Definition of a, 'Natural Pointer': (At risk of repeating myself)
'Natural pointing', has little if anything to do with a pistol's actual balance in the hand. Any handgun that gives the shooter the feeling of having more control over the muzzle is a, 'natural pointer'.
Personally, I don't care exactly where a handgun's center-of-balance is. I'm only concerned about whether or not the muzzle goes where I want it to as I thrust the pistol forward. Unless you're either Bill Jordan, or standing very close to the target it's extremely difficult to, 'point-shoot' well from retention. Normally, you've got to get the pistol out in front of you; take Fairbairn's and Applegate's advice, and fire off your vertical body centerline.
Natural pointing' is, certainly, repeatable.

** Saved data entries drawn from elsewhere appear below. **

/-- A scalar store: posted (R214). -/
def State.scalarStore (s : State) (u : Use) (am : AMode) (size : Nat) (ea : State → Word) (data : State → Word) : State :=
  s.issue u (fun s =>
    let a := ea s
    if misaligned am size a then s.trapAlign a (Nat.log2 size)
    else s.access .store am [{ ea := a, size := size, data := leBytes size (data s).toNat }] (fun ps => s.sendStores u ps))

/-- LDS (R214). -/
def execLds (t a : GIdx) (z : Size) (m : AMode) (o : BitVec 7) (s : State) : Host.Outcome State Fault Refusal :=
  .next (s.scalarLoad (useM t a true) t.toNat m z.bytes true (fun s => eaOf (s.g a.toNat) o z.bytes))

/-- LDN (R214). -/
def execLdn (t a : GIdx) (z : Size) (m : AMode) (o : BitVec 7) (s : State) : Host.Outcome State Fault Refusal :=
  .next (s.scalarLoad (useM t a true) t.toNat m z.bytes false (fun s => eaOf (s.g a.toNat) o z.bytes))

/-- ST (R214). -/
def execSt (t a : GIdx) (z : Size) (m : AMode) (o : BitVec 7) (s : State) : Host.Outcome State Fault Refusal :=
  .next (s.scalarStore (useM t a false) m z.bytes (fun s => eaOf (s.g a.toNat) o z.bytes) (fun s => s.g t.toNat))

/-- The indexed loads of MEMX (R216). -/
def State.indexedLoad (s : State) (d a b : GIdx) (size : Nat) (sext : Bool) : State :=
  s.scalarLoad (useMX d a b true) d.toNat .generic size sext
    (fun s => s.g a.toNat + s.g b.toNat * BitVec.ofNat 64 size)
/-- The indexed stores of MEMX (R216). -/
def State.indexedStore (s : State) (d a b : GIdx) (size : Nat) : State :=
  s.scalarStore (useMX d a b false) .generic size (fun s => s.g a.toNat + s.g b.toNat * BitVec.ofNat 64 size)
    (fun s => s.g d.toNat)

/-- LDXS.b (R216). -/
def execLdxsB (d a b : GIdx) (s : State) : Host.Outcome State Fault Refusal := .next (s.indexedLoad d a b 1 true)
/-- LDXS.h (R216). -/
def execLdxsH (d a b : GIdx) (s : State) : Host.Outcome State Fault Refusal := .next (s.indexedLoad d a b 2 true)
/-- LDXS.w (R216). -/
def execLdxsW (d a b : GIdx) (s : State) : Host.Outcome State Fault Refusal := .next (s.indexedLoad d a b 4 true)
/-- LDXS.d (R216). -/
def execLdxsD (d a b : GIdx) (s : State) : Host.Outcome State Fault Refusal := .next (s.indexedLoad d a b 8 true)
/-- LDXN.b (R216). -/
def execLdxnB (d a b : GIdx) (s : State) : Host.Outcome State Fault Refusal := .next (s.indexedLoad d a b 1 false)
/-- LDXN.h (R216). -/
def execLdxnH (d a b : GIdx) (s : State) : Host.Outcome State Fault Refusal := .next (s.indexedLoad d a b 2 false)
/-- LDXN.w (R216). -/
def execLdxnW (d a b : GIdx) (s : State) : Host.Outcome State Fault Refusal := .next (s.indexedLoad d a b 4 false)
/-- STX.b (R216). -/
def execStxB (d a b : GIdx) (s : State) : Host.Outcome State Fault Refusal := .next (s.indexedStore d a b 1)
/-- STX.h (R216). -/
def execStxH (d a b : GIdx) (s : State) : Host.Outcome State Fault Refusal := .next (s.indexedStore d a b 2)
/-- STX.w (R216). -/
def execStxW (d a b : GIdx) (s : State) : Host.Outcome State Fault Refusal := .next (s.indexedStore d a b 4)
/-- STX.d (R216). -/
def execStxD (d a b : GIdx) (s : State) : Host.Outcome State Fault Refusal := .next (s.indexedStore d a b 8)

/-- PREF (R217): a walk of the page when the TLB misses, and no other effect. -/
def State.prefetch (s : State) (u : Use) (ea : Word) : State :=
  let a := ea.toNat
  if 2 ^ 54 ≤ a then s.finish u
  else match s.translate (galOf s.cur) s.me.job.toNat a .load with
    | .miss => (s.startWalk (galOf s.cur) s.me.job.toNat (a / 65536) true).finish u
    | _ => s.finish u

/-- PREF (R217): d unused, no trap after the checks of R164. -/
def execPref (a b : GIdx) (s : State) : Host.Outcome State Fault Refusal :=
  .next (s.issue (useXAB a b) (fun s => s.prefetch (useXAB a b) (s.g a.toNat + s.g b.toNat)))

/-- Compact `ldw.ls` (R159): LDN, 4 bytes, amode 1. -/
def execLdwLs (a b : G5Idx) (s : State) : Host.Outcome State Fault Refusal :=
  .next (s.scalarLoad { len := 2, lim := [(.g, a.toNat, 18), (.g, b.toNat, 11)], gsrc := [b.toNat], gdst := [a.toNat] }
    a.toNat .ls 4 false (fun s => s.g b.toNat))
/-- Compact `stw.ls` (R159): ST, 4 bytes, amode 1. -/
def execStwLs (a b : G5Idx) (s : State) : Host.Outcome State Fault Refusal :=
  .next (s.scalarStore { len := 2, lim := [(.g, a.toNat, 18), (.g, b.toNat, 11)], gsrc := [b.toNat, a.toNat] }
    .ls 4 (fun s => s.g b.toNat) (fun s => s.g a.toNat))
/-- Compact `ldd.ls` (R159): LDS, 8 bytes, amode 1. -/
def execLddLs (a b : G5Idx) (s : State) : Host.Outcome State Fault Refusal :=
  .next (s.scalarLoad { len := 2, lim := [(.g, a.toNat, 18), (.g, b.toNat, 11)], gsrc := [b.toNat], gdst := [a.toNat] }
    a.toNat .ls 8 true (fun s => s.g b.toNat))
/-- Compact `std.ls` (R159): ST, 8 bytes, amode 1. -/
def execStdLs (a b : G5Idx) (s : State) : Host.Outcome State Fault Refusal :=
  .next (s.scalarStore { len := 2, lim := [(.g, a.toNat, 18), (.g, b.toNat, 11)], gsrc := [b.toNat, a.toNat] }
    .ls 8 (fun s => s.g b.toNat) (fun s => s.g a.toNat))

/-! ## Operations at the bank (R98, R218 to R230) -/

/-- Whether a part's place is known before its home not to be bank memory (R98). -/
def Part.notBank (p : Part) : Bool :=
  match p.loc with | .cell k => !isBank k | .local .. => true | .priv .. => true | .owned .. => true | .remote .. | .accepted .. => false

/-- A request to a bank ALU, posted or returning (R98, R218, R354): stamped when it writes. -/
def State.bankRequest (s : State) (u : Use) (ea : Word) (k : MsgKind) (sc : Scope) (ps : List Part) (dst : Option Nat)
    (size : Nat) (w : Wait) : State :=
  if ps.any (·.notBank) then s.trapProt ea 0
  else
    let m := { s.msg k with parts := ps, sc := sc, len := u.len }
    match dst with
    | none =>
      if !s.roomFor 1 then s.waitFor (.posted 1)
      else
        let r := if k.stamps then s.stamped { m with posted := 1 } else (s, { m with posted := 1 })
        ((r.1.send r.2 .bankAluOperation).post 1).finish u
    | some d =>
      let r := if k.stamps then s.stamped { m with dest := .g d size false } else (s, { m with dest := .g d size false })
      r.1.sendWaiting u r.2 w [d] [] .bankAluOperation

/-- The destination of a returning form; g0 makes the request posted (R218, R228). -/
def dstOf (d : GIdx) : Option Nat := if d = 0#7 then none else some d.toNat

/-- Bytes of an operand of the bank ALU (R218). -/
def AtomOp.size : AtomOp → Nat | .fadds => 4 | .fmins => 4 | .fmaxs => 4 | _ => 8

/-- AMOI, AMOF and RED from their alignment check on (R218, R238). -/
def State.atomicAt (s : State) (u : Use) (d : GIdx) (sc : Scope) (op : AtomOp) (ea val cmp : Word) : State :=
  if misaligned .generic op.size ea then s.trapAlign ea (Nat.log2 op.size)
  else s.access .atomic .generic [{ ea := ea, size := op.size, data := leBytes op.size val.toNat }] (fun ps =>
    s.bankRequest u ea (.atomic op val cmp) sc ps (dstOf d) op.size .load)

/-- AMOI and AMOF (R218). -/
def State.amo (s : State) (d a : GIdx) (b : G5Idx) (sc : Scope) (op : AtomOp) : State :=
  let u := useA d a b
  s.issue u (fun s => s.atomicAt u d sc op (s.g a.toNat) (s.g b.toNat) 0#64)

/-- AMOADD (R219). -/
def execAmoadd (d a : GIdx) (b : G5Idx) (c : Scope) (s : State) : Host.Outcome State Fault Refusal := .next (s.amo d a b c .add)
/-- AMOAND (R219). -/
def execAmoand (d a : GIdx) (b : G5Idx) (c : Scope) (s : State) : Host.Outcome State Fault Refusal := .next (s.amo d a b c .and)
/-- AMOOR (R219). -/
def execAmoor (d a : GIdx) (b : G5Idx) (c : Scope) (s : State) : Host.Outcome State Fault Refusal := .next (s.amo d a b c .or)
/-- AMOXOR (R219). -/
def execAmoxor (d a : GIdx) (b : G5Idx) (c : Scope) (s : State) : Host.Outcome State Fault Refusal := .next (s.amo d a b c .xor)
/-- AMOMIN (R219). -/
def execAmomin (d a : GIdx) (b : G5Idx) (c : Scope) (s : State) : Host.Outcome State Fault Refusal := .next (s.amo d a b c .min)
/-- AMOMAX (R219). -/
def execAmomax (d a : GIdx) (b : G5Idx) (c : Scope) (s : State) : Host.Outcome State Fault Refusal := .next (s.amo d a b c .max)
/-- AMOMINN (R219). -/
def execAmominn (d a : GIdx) (b : G5Idx) (c : Scope) (s : State) : Host.Outcome State Fault Refusal := .next (s.amo d a b c .minn)
/-- AMOMAXN (R219). -/
def execAmomaxn (d a : GIdx) (b : G5Idx) (c : Scope) (s : State) : Host.Outcome State Fault Refusal := .next (s.amo d a b c .maxn)
/-- AMOFADD.s (R220). -/
def execAmofaddS (d a : GIdx) (b : G5Idx) (c : Scope) (s : State) : Host.Outcome State Fault Refusal := .next (s.amo d a b c .fadds)
/-- AMOFMIN.s (R220). -/
def execAmofminS (d a : GIdx) (b : G5Idx) (c : Scope) (s : State) : Host.Outcome State Fault Refusal := .next (s.amo d a b c .fmins)
/-- AMOFMAX.s (R220). -/
def execAmofmaxS (d a : GIdx) (b : G5Idx) (c : Scope) (s : State) : Host.Outcome State Fault Refusal := .next (s.amo d a b c .fmaxs)
/-- AMOFADD.d (R220). -/
def execAmofaddD (d a : GIdx) (b : G5Idx) (c : Scope) (s : State) : Host.Outcome State Fault Refusal := .next (s.amo d a b c .faddd)
/-- AMOFMIN.d (R220). -/
def execAmofminD (d a : GIdx) (b : G5Idx) (c : Scope) (s : State) : Host.Outcome State Fault Refusal := .next (s.amo d a b c .fmind)
/-- AMOFMAX.d (R220). -/
def execAmofmaxD (d a : GIdx) (b : G5Idx) (c : Scope) (s : State) : Host.Outcome State Fault Refusal := .next (s.amo d a b c .fmaxd)
/-- AMOSWAP (R220). -/
def execAmoswap (d a : GIdx) (b : G5Idx) (c : Scope) (s : State) : Host.Outcome State Fault Refusal := .next (s.amo d a b c .swap)
/-- AMOCAS (R218, R220): g[d] is a source too. -/
def execAmocas (d a : GIdx) (b : G5Idx) (c : Scope) (s : State) : Host.Outcome State Fault Refusal :=
  let u := { useA d a b with gsrc := [d.toNat, a.toNat, b.toNat] }
  .next (s.issue u (fun s => s.atomicAt u d c .cas (s.g a.toNat) (s.g b.toNat) (s.g d.toNat)))

/-- RED (R238): posted and relaxed. -/
def State.reduction (s : State) (a b : GIdx) (op : AtomOp) : State :=
  let u := useXAB a b
  s.issue u (fun s => s.atomicAt u 0#7 .ctx op (s.g a.toNat) (s.g b.toNat) 0#64)

/-- RED.ADD (R238). -/
def execRedAdd (a b : GIdx) (s : State) : Host.Outcome State Fault Refusal := .next (s.reduction a b .add)
/-- RED.AND (R238). -/
def execRedAnd (a b : GIdx) (s : State) : Host.Outcome State Fault Refusal := .next (s.reduction a b .and)
/-- RED.OR (R238). -/
def execRedOr (a b : GIdx) (s : State) : Host.Outcome State Fault Refusal := .next (s.reduction a b .or)
/-- RED.XOR (R238). -/
def execRedXor (a b : GIdx) (s : State) : Host.Outcome State Fault Refusal := .next (s.reduction a b .xor)
/-- RED.MIN (R238). -/
def execRedMin (a b : GIdx) (s : State) : Host.Outcome State Fault Refusal := .next (s.reduction a b .min)
/-- RED.MAX (R238). -/
def execRedMax (a b : GIdx) (s : State) : Host.Outcome State Fault Refusal := .next (s.reduction a b .max)
/-- RED.FADD.s (R238). -/
def execRedFaddS (a b : GIdx) (s : State) : Host.Outcome State Fault Refusal := .next (s.reduction a b .fadds)
/-- RED.FADD.d (R238). -/
def execRedFaddD (a b : GIdx) (s : State) : Host.Outcome State Fault Refusal := .next (s.reduction a b .faddd)

/-- What a watchpoint sees of an operation of RSV or BAR at an address (R377). -/
def MsgKind.seenAt (k : MsgKind) (ga n : Nat) : List Seen :=
  let r : Seen := (false, ga, n, none)
  match k with
  | .lrw => [r]
  | .sch v => [(true, ga, n, some v.toNat)]
  | .binit v => [r, (true, ga, n, some v.toNat)]
  | .barrive => [r, (true, ga, n, none)]
  | .bwait _ => [r]
  | .bstat _ => [r]
  | _ => []

/-- An operation of RSV or BAR from its alignment check on. -/
def State.bankAt (s : State) (u : Use) (ea : Word) (acc : Acc) (align : Nat) (k : MsgKind) (sc : Scope) (dst : Option Nat)
    (w : Wait) : State :=
  if misaligned .generic align ea then s.trapAlign ea (Nat.log2 align)
  else s.accessSeen acc .generic [{ ea := ea, size := align }] (k.seenAt ea.toNat align) (fun ps =>
    s.bankRequest u ea k sc ps dst 8 w)

/-- LRW (R221): the context waits until it heads the queue. -/
def execLrw (d a : GIdx) (c : Scope) (s : State) : Host.Outcome State Fault Refusal :=
  .next (s.issue (useAD d a) (fun s =>
    s.bankAt (useAD d a) (s.g a.toNat) .atomic 8 .lrw c (some d.toNat) .reservation))

/-- SCH (R221): posted. -/
def execSch (a : GIdx) (b : G5Idx) (c : Scope) (s : State) : Host.Outcome State Fault Refusal :=
  .next (s.issue (useAB a b) (fun s =>
    s.bankAt (useAB a b) (s.g a.toNat) .atomic 8 (.sch (s.g b.toNat)) c none .none))

/-- RSVREL (R221): posted. -/
def execRsvrel (a : GIdx) (c : Scope) (s : State) : Host.Outcome State Fault Refusal :=
  let u : Use := { lim := [(.g, a.toNat, 11)], gsrc := [a.toNat] }
  .next (s.issue u (fun s => s.bankAt u (s.g a.toNat) .atomic 8 .rsvrel c none .none))

/-- BINIT (R228): the count is checked at issue; reason 7. -/
def execBinit (d a : GIdx) (b : G5Idx) (c : Scope) (s : State) : Host.Outcome State Fault Refusal :=
  let u := useA d a b
  .next (s.issue u (fun s =>
    let n := s.g b.toNat
    if n = 0#64 ∨ 1048575 < n.toNat then s.trapProt (s.g a.toNat) 7
    else s.bankAt u (s.g a.toNat) .atomic 16 (.binit n) c (dstOf d) .load))

/-- BARRIVE (R228). -/
def execBarrive (d a : GIdx) (c : Scope) (s : State) : Host.Outcome State Fault Refusal :=
  .next (s.issue (useAD d a) (fun s =>
    s.bankAt (useAD d a) (s.g a.toNat) .atomic 16 .barrive c (dstOf d) .load))

/-- BWAIT (R228): always returning; it reads only. -/
def execBwait (d a : GIdx) (b : G5Idx) (c : Scope) (s : State) : Host.Outcome State Fault Refusal :=
  let u := useA d a b
  .next (s.issue u (fun s =>
    s.bankAt u (s.g a.toNat) .bankRead 16 (.bwait ((s.g b.toNat).setWidth 16)) c (some d.toNat) .barrier))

At 15 to 18 yards I've put the contents of an entire magazine (10 to 15 fired rounds) into a 12 inch square target; and I'm able to do this over and over again, just as fast as I can tap the trigger.
Natural pointing' has nothing to do with a gun's, 'point-of-aim'. It's much more like pointing your finger directly at an object. (In this case, the target.) This is, 'Why' you have to teach yourself to be very, 'muzzle conscious'.
Maybe if I lived in New Mexico, or Arizona I'd have heard the term, 'BBQ gun' before; but I don't; and this is a new one on me. Up here in the Northeast I doubt that I'll ever hear or use it, even once.
Sometimes the Internet can have a way of really changing things. (So, this week when I go to the range somebody's sure to say to me, 'Hey, what do you think of my new BBQ gun!')
August 3rd, 2014 06:01 AM
That sounds like what we'd call "stiction" in engineering, a shorthand for "static friction." Like what you get from the cobby plastic wossname slider part in an S&W Sigma.
August 3rd, 2014 06:11 AM
All this time I thought BBQ gun was the polar opposite, a beater. As in a gun *refinished* with black BBQ paint, one of the local gun shop's tricks.